Published 13 Aug 2024 in cs.CL, cs.AI, and cs.LG
Using Advanced LLMs to Enhance Smaller LLMs: An Interpretable Knowledge Distillation Approach

Abstract: Advanced LLMs like GPT-4 or LlaMa 3 provide superior performance in complex human-like interactions. But they are costly, or too large for edge devices such as smartphones and harder to self-host, leading to security and privacy concerns. This paper introduces a novel interpretable knowledge distillation approach to enhance the performance of smaller, more economical LLMs that firms can self-host. We study this problem in the context of building a customer service agent aimed at achieving high customer satisfaction through goal-oriented dialogues.

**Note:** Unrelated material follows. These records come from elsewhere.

-- ==== Sys2Proof/Certificates/Slice0/Obligations.lean ====
section
/-! DEFINITION. The statements for the provers, in the order of the spec's files. A docstring names the rules a statement
formalises; what a statement takes from the model rather than from the spec is said there with its log entry. -/

open Sys2Proof Sys2Proof.Machine

/-! ## The bit-column unit (spec/40_bitcolumn.md) -/

/-- R57: bit `i` of `pack(a)` is `a[i]`; as a sum; a bijection between 8-boolean vectors and bytes. -/
def Obligations.PackSetsBitPerActiveRow : Prop :=
  (∀ (a : Nat → Bool) (i : Nat), i < 8 → (pack a).getLsbD i = a i) ∧
  (∀ a : Nat → Bool, (pack a).toNat = ((List.range 8).map fun i => if a i then 2 ^ i else 0).sum) ∧
  (∀ b : Byte, pack (fun i => b.getLsbD i) = b) ∧
  (∀ a a' : Nat → Bool, pack a = pack a' → ∀ i, i < 8 → a i = a' i)

/-- R58: a set bit unpacks to a light cell; repacking by `== 0xFF` gives the byte, repacking by darkness its complement. -/
def Obligations.UnpackIsLightForSetBits : Prop :=
  ∀ b : Byte,
    (∀ i, i < 8 → unpack b i = if b.getLsbD i then 0xFF else 0x00) ∧
    (∀ i, i < 8 → unpack b i = 0x00 ∨ unpack b i = 0xFF) ∧
    pack (fun i => unpack b i == 0xFF) = b ∧
    pack (fun i => decide ((unpack b i).toNat < 128)) = b ^^^ 0xFF

/-- R59: word 0x00 is `NOP`, which leaves any state as it is; halted, its ignored write is indistinguishable. -/
def Obligations.NopLeavesTheState : Prop :=
  decode 0x00 = .ok .nop ∧
  (∀ s : State, exec .nop s = .next s) ∧
  (∀ (s : State) (v : Nat), v % 256 = 0 → hostWrite (.reg 0) v s = .next s)

/-- R60: `PB <- pack(a)` with `a[i] = CIN[i]`, that is `PB <- CIN`; the mux outputs follow; nothing else changes. -/
def Obligations.PackcCopiesCinIntoPb : Prop :=
  decode 0x10 = .ok .packc ∧
  ∀ s : State, ∃ t, exec .packc s = .next t ∧ t = { s with pb := s.cin } ∧
    (∀ i, i < 8 → t.pb.getLsbD i = s.cin.getLsbD i) ∧
    t.sout = s.cin.getLsbD s.rsel.toNat ∧ t.spix = if t.sout then 0xFF else 0x00

/-- R61: `COUTi <- unpack(PB)[i]` on all eight lanes; nothing else changes. -/
def Obligations.UnpkcSpreadsPbOverCout : Prop :=
  decode 0x20 = .ok .unpkc ∧
  ∀ s : State, ∃ t, exec .unpkc s = .next t ∧ t = { s with cout := t.cout } ∧
    ∀ i : Fin 8, t.cout[i] = if s.pb.getLsbD i.val then 0xFF else 0x00

/-- R62: `SELR i` for `i` in 0..7; the mux then presents row `i`; selecting the current row changes nothing; the words
0x38..0x3F raise `IllegalCommand`. -/
def Obligations.SelrSelectsTheRow : Prop :=
  (∀ i, i < 8 → decode (0x30 ||| BitVec.ofNat 8 i) = .ok (.selr i)) ∧
  (∀ (i : Nat) (s : State), i < 8 → ∃ t, exec (.selr i) s = .next t ∧ t = { s with rsel := t.rsel } ∧
    t.rsel.toNat = i ∧ t.sout = s.pb.getLsbD i ∧ t.spix = unpack s.pb i ∧ t.status.getLsbD 2 = t.sout) ∧
  (∀ s : State, exec (.selr s.rsel.toNat) s = .next s) ∧
  (∀ (j : Nat) (s : State), j < 8 →
    issue (0x38 ||| BitVec.ofNat 8 j) s = .next { s with err := 5, halt := true })

/-- R63: `RSEL <- (RSEL + 1) mod 8`; the mux presents that row; eight `SERN` restore `RSEL`. -/
def Obligations.SernAdvancesModuloEight : Prop :=
  decode 0x40 = .ok .sern ∧
  (∀ s : State, ∃ t, exec .sern s = .next t ∧ t = { s with rsel := t.rsel } ∧
    t.rsel.toNat = (s.rsel.toNat + 1) % 8 ∧ t.sout = s.pb.getLsbD ((s.rsel.toNat + 1) % 8) ∧
    t.spix = (if t.sout then 0xFF else 0x00) ∧ t.status.getLsbD 2 = t.sout) ∧
  (∀ s : State, execAll (List.replicate 8 .sern) s = .next s)

/-- The serial order: `SERBYTE` (R52), run as host steps on a block that is not halted, reads `unpack(PB)[0..7]` from
`SPIX`, and `PB[0..7]` from bit 2 of `STATUS`, least significant bit first; `UNPKC` delivers the same values at once. -/
def Obligations.SerialReadsTopRowFirst : Prop :=
  ∀ s : State, s.halt = false →
    runSteps 16 { s with inbox := serByte .spix } = .next { s with
      rsel := 7, inbox := [],
      replies := s.replies ++ (List.range 8).map fun i => (unpack s.pb i).setWidth 16 } ∧
    (∃ t, runSteps 16 { s with inbox := serByte .status } = .next t ∧
      ∀ i, i < 8 → ∃ v, t.replies[s.replies.length + i]? = some v ∧ v.getLsbD 2 = s.pb.getLsbD i) ∧
    (∃ u, exec .unpkc s = .next u ∧ ∀ i : Fin 8, u.cout[i] = unpack s.pb i.val)

/-- Frame of the bit-column commands: no memory element, no parameter, result or flag; of the bit-column registers only
PACKC's `PB`, UNPKC's `COUT`, and `RSEL` of SELR and SERN. -/
def Obligations.BitColumnCommandsKeepTheRest : Prop :=
  ∀ (i : Instr) (s t : State), (i = .nop ∨ i = .packc ∨ i = .unpkc ∨ (∃ r, i = .selr r) ∨ i = .sern) →
    exec i s = .next t →
    (∀ l : Loc, l.isMemory = true → hostRead t l = hostRead s l) ∧
    (t.cin = s.cin ∧ t.thresh = s.thresh ∧ t.width = s.width ∧ t.height = s.height ∧ t.len = s.len ∧
      t.cslen = s.cslen ∧ t.gbcnt = s.gbcnt ∧ t.gocnt = s.gocnt ∧ t.halt = s.halt ∧ t.gwarn = s.gwarn ∧
      t.err = s.err) ∧
    (i ≠ .packc → t.pb = s.pb) ∧ (i ≠ .unpkc → t.cout = s.cout) ∧
    (i = .nop ∨ i = .packc ∨ i = .unpkc → t.rsel = s.rsel)

/-! ## The frame unit (spec/41_framecodec.md) -/

/-- R66 and the effect of `FENC` on a frame of 128 by 64: bit `i` of the byte of band `band`, column `col` is set iff the
cell of row `8*band + i` is below `THRESH`; `LEN <- 1024`; nothing else changes. -/
def Obligations.FencPacksDarkCells : Prop :=
  ∀ s : State, s.width = 128 → s.height = 64 → ∃ t, exec .fenc s = .next t ∧
    t = { s with pkd := t.pkd, len := 1024 } ∧
    ∀ band col i, band < 8 → col < 128 → i < 8 →
      (t.pkdAt (band * 128 + col)).getLsbD i
        = decide ((s.pixAt ((8 * band + i) * 128 + col)).toNat < s.thresh.toNat)

/-- R68 and the effect of `FDEC` with `LEN = 1024`: each cell is `0xFF` or `0x00` as its bit is set or clear; `HEIGHT <- 64`,
`WIDTH <- 128`; nothing else changes. -/
def Obligations.FdecUnpacksBytesIntoCells : Prop :=
  ∀ s : State, s.len = 1024 → ∃ t, exec .fdec s = .next t ∧
    t = { s with pix := t.pix, height := 64, width := 128 } ∧
    ∀ band col i, band < 8 → col < 128 → i < 8 →
      t.pixAt ((8 * band + i) * 128 + col)
        = if (s.pkdAt (band * 128 + col)).getLsbD i then 0xFF else 0x00

/-- R67: word 0x50; `FENC` gives the very state its pseudocode gives, faults included. -/
def Obligations.FencRefinesItsPseudocode : Prop :=
  decode 0x50 = .ok .fenc ∧ ∀ s : State, BlockInv s → exec .fenc s = .next (fencLoop s)

/-- R69: word 0x60; `FDEC` gives the very state its pseudocode gives, faults included. -/
def Obligations.FdecRefinesItsPseudocode : Prop :=
  decode 0x60 = .ok .fdec ∧ ∀ s : State, BlockInv s → exec .fdec s = .next (fdecLoop s)

/-- R70: `FENC; FDEC` keeps every pixel's place and complements its classification; `FDEC; FENC` complements every byte for
`THRESH` in 1..255 and clears it for 0. -/
def Obligations.FrameRoundTripComplements : Prop :=
  (∀ s : State, s.width = 128 → s.height = 64 → ∃ t, execAll [.fenc, .fdec] s = .next t ∧
    ∀ r c, r < 64 → c < 128 →
      t.pixAt (r * 128 + c) = (if (s.pixAt (r * 128 + c)).toNat < s.thresh.toNat then 0xFF else 0x00) ∧
      (s.thresh = 128 → ((t.pixAt (r * 128 + c)).toNat < 128 ↔ ¬ (s.pixAt (r * 128 + c)).toNat < 128))) ∧
  (∀ s : State, s.len = 1024 → ∃ t, execAll [.fdec, .fenc] s = .next t ∧
    ∀ k, k < 1024 → t.pkdAt k = if s.thresh = 0 then 0x00 else s.pkdAt k ^^^ 0xFF)

/-- R72: a bulk command neither writes nor reads the bit-column registers: whatever they hold, they stay, and the rest of
the result is the same. -/
def Obligations.BulkCommandsIgnoreBitColumnRegisters : Prop :=
  ∀ (i : Instr) (s : State), (i = .fenc ∨ i = .fdec ∨ i = .gscan ∨ i = .cmap) → ∃ t, exec i s = .next t ∧
    t.cin = s.cin ∧ t.pb = s.pb ∧ t.cout = s.cout ∧ t.rsel = s.rsel ∧ t.sout = s.sout ∧ t.spix = s.spix ∧
    ∀ (cin pb : Byte) (cout : Vector Byte 8) (rsel : BitVec 3),
      exec i { s with cin := cin, pb := pb, cout := cout, rsel := rsel }
        = .next { t with cin := cin, pb := pb, cout := cout, rsel := rsel }

/-! ## The glyph scan unit and the charmap unit (spec/42_glyph.md) -/

/-- R73, R74, R82 and the effect of `GSCAN` on a sheet of height 8 and width at most 1024, for the column bytes of the
conditioned bitmap: `scan`'s lists go to `GBYTES` and `GOFFS` from index 0, the elements above keep what they held, the counts
are the lists' lengths; nothing else changes but `GWARN`. -/
def Obligations.GscanStoresTheScanOfTheRotatedSheet : Prop :=
  ∀ (s : State) (columns : List Byte), s.height = 8 → s.width.toNat ≤ 1024 →
    columns.length = s.width.toNat →
    (∀ c i, (h : c < columns.length) → i < 8 → columns[c].getLsbD i
      = decide ((s.pixAt ((7 - i) * s.width.toNat + (s.width.toNat - 1 - c))).toNat < 128)) →
    ∃ t, exec .gscan s = .next t ∧
      t = { s with gbytes := t.gbytes, goffs := t.goffs, gbcnt := t.gbcnt, gocnt := t.gocnt, gwarn := t.gwarn } ∧
      t.gbcnt.toNat = (scan columns).bytes.length ∧ t.gocnt.toNat = (scan columns).offsets.length ∧
      (∀ k, (h : k < (scan columns).bytes.length) → t.gbytesAt k = (scan columns).bytes[k]) ∧
      (∀ k, (h : k < (scan columns).offsets.length) → (t.goffsAt k).toNat = (scan columns).offsets[k]) ∧
      (∀ k, t.gbcnt.toNat ≤ k → t.gbytesAt k = s.gbytesAt k) ∧
      (∀ k, t.gocnt.toNat ≤ k → t.goffsAt k = s.goffsAt k)

/-- R76: word 0x70; `GSCAN` gives the very state its pseudocode gives, faults included. -/
def Obligations.GscanRefinesItsPseudocode : Prop :=
  decode 0x70 = .ok .gscan ∧ ∀ s : State, BlockInv s → exec .gscan s = .next (gscanLoop s)

/-- R77: `GWARN` is the verdict `CSLEN != GOCNT - 1` on integers of the last successful scan; nothing halts; no other command,
no fault and no later write of `CSLEN` touches it. -/
def Obligations.GwarnIsTheGlyphCountVerdict : Prop :=
  (∀ s : State, s.height = 8 → s.width.toNat ≤ 1024 → ∃ t, exec .gscan s = .next t ∧
    (t.gwarn = true ↔ (s.cslen.toNat : Int) ≠ (t.gocnt.toNat : Int) - 1) ∧ t.halt = s.halt ∧ t.err = s.err) ∧
  (∀ (i : Instr) (s t : State), i ≠ .gscan → exec i s = .next t → t.gwarn = s.gwarn) ∧
  (∀ (s : State) (c : Cause), (s.raise c).gwarn = s.gwarn) ∧
  (∀ (s : State) (v : Nat), s.halt = false →
    hostWrite (.reg 6) v s = .next { s with cslen := BitVec.ofNat 8 v })

/-- R78 (d), (e): the bytes are the masked spans of non-zero columns one after another, the offsets the running sums of
their lengths; there are as many bytes as non-zero columns and one offset more than spans. -/
def Obligations.ScanIsTheSpansOfNonzeroColumns : Prop :=
  ∀ columns : List Byte,
    (scan columns).bytes = (spans columns).flatten.map (· &&& 0xFE) ∧
    (scan columns).offsets = ((spans columns).map List.length).scanl (· + ·) 0 ∧
    (scan columns).bytes.length = columns.countP (fun b => b != 0) ∧
    (scan columns).offsets.length = (spans columns).length + 1 ∧
    ∀ r ∈ spans columns, r ≠ [] ∧ ∀ b ∈ r, b ≠ 0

Unlike traditional knowledge distillation, where the "student" model learns directly from the "teacher" model's responses via fine-tuning, our interpretable "strategy" teaching approach involves the teacher providing strategies to improve the student's performance in various scenarios. This method alternates between a "scenario generation" step and a "strategies for improvement" step, creating a customized library of scenarios and optimized strategies for automated prompting. The method requires only black-box access to both student and teacher models; hence it can be used without manipulating model parameters. In our customer service application, the method improves performance, and the learned strategies are transferable to other LLMs and scenarios beyond the training set. The method's interpretabilty helps safeguard against potential harms through human audit.

Interpretable Knowledge Distillation for Enhancing Smaller LLMs

Introduction

The paper "Using Advanced LLMs to Enhance Smaller LLMs: An Interpretable Knowledge Distillation Approach" by Tong Wang, K. Sudhir, and Dat Hong presents a novel knowledge distillation technique aimed at enhancing the performance of smaller, more economical LLMs by leveraging the knowledge of more advanced LLMs such as GPT-4 or LlaMa 3. This research is motivated by the cost, computational, and privacy limitations associated with deploying large LLMs, making smaller models an attractive option for businesses, particularly in customer service applications.

Methodology

The proposed approach centers on an interpretable strategy teaching mechanism, divergent from traditional knowledge distillation methods that typically rely on fine-tuning the student model directly based on the teacher model's outputs. Instead, this method involves generating a library of scenarios along with corresponding strategies. The library functions as an external knowledge base that the student LLM can query during deployment, thus enhancing the interpretability and safety of the distilled knowledge.

Scenario Generation

The process involves two LLMs interacting within a simulated environment: the teacher LLM and a customer LLM (simulated using GPT-4). The scenario generation phase alternates between using the teacher and student models to interact with the customer LLM. This alternating process aims to mitigate distribution shift, a common issue where student models fail to perform as expected in real-world settings because their training data was generated exclusively by the teacher model.

Strategy Teaching

The strategy teaching method involves an iterative refinement process where the teacher provides the student with specific, context-dependent strategies for handling various scenarios. Each iteration includes evaluating the student's performance and updating the strategies based on discrepancies between the student’s and teacher's responses. This iterative process continues until no further improvements are observed or a maximum number of iterations is reached.

Evaluation and Results

The effectiveness of the proposed method is validated using four different student models: LlaMa-2 7B, LlaMa-2 13B, LlaMa-2 70B, and GPT-3.5. Performance is evaluated in a customer service context, specifically in handling goal-oriented dialogue tasks aimed at achieving high customer satisfaction.

Main Findings

  1. Effectiveness of Strategy Teaching: The strategy teaching approach consistently outperforms traditional fine-tuning methods. Fine-tuning focuses on lexical similarities and parameter adjustments, while strategy teaching imparts a deeper understanding of how to handle varying scenarios at a strategic level.
  2. Scenario-Specific Strategies: Customized, context-specific strategies were shown to be more effective than global guidelines, which lack the adaptability needed for different scenarios.
  3. Distribution Shift: Allowing the student to participate in scenario generation significantly reduces distribution shift, enhancing the relevance and applicability of the strategies during deployment.
  4. Model and Context Transferability: The strategy library exhibits a degree of transferability across different student LLMs and customer service contexts, indicating the robustness and broad applicability of the distilled strategies. Larger LLMs like GPT-3.5 benefit more from this approach due to their superior capability in extrapolating and adapting strategies.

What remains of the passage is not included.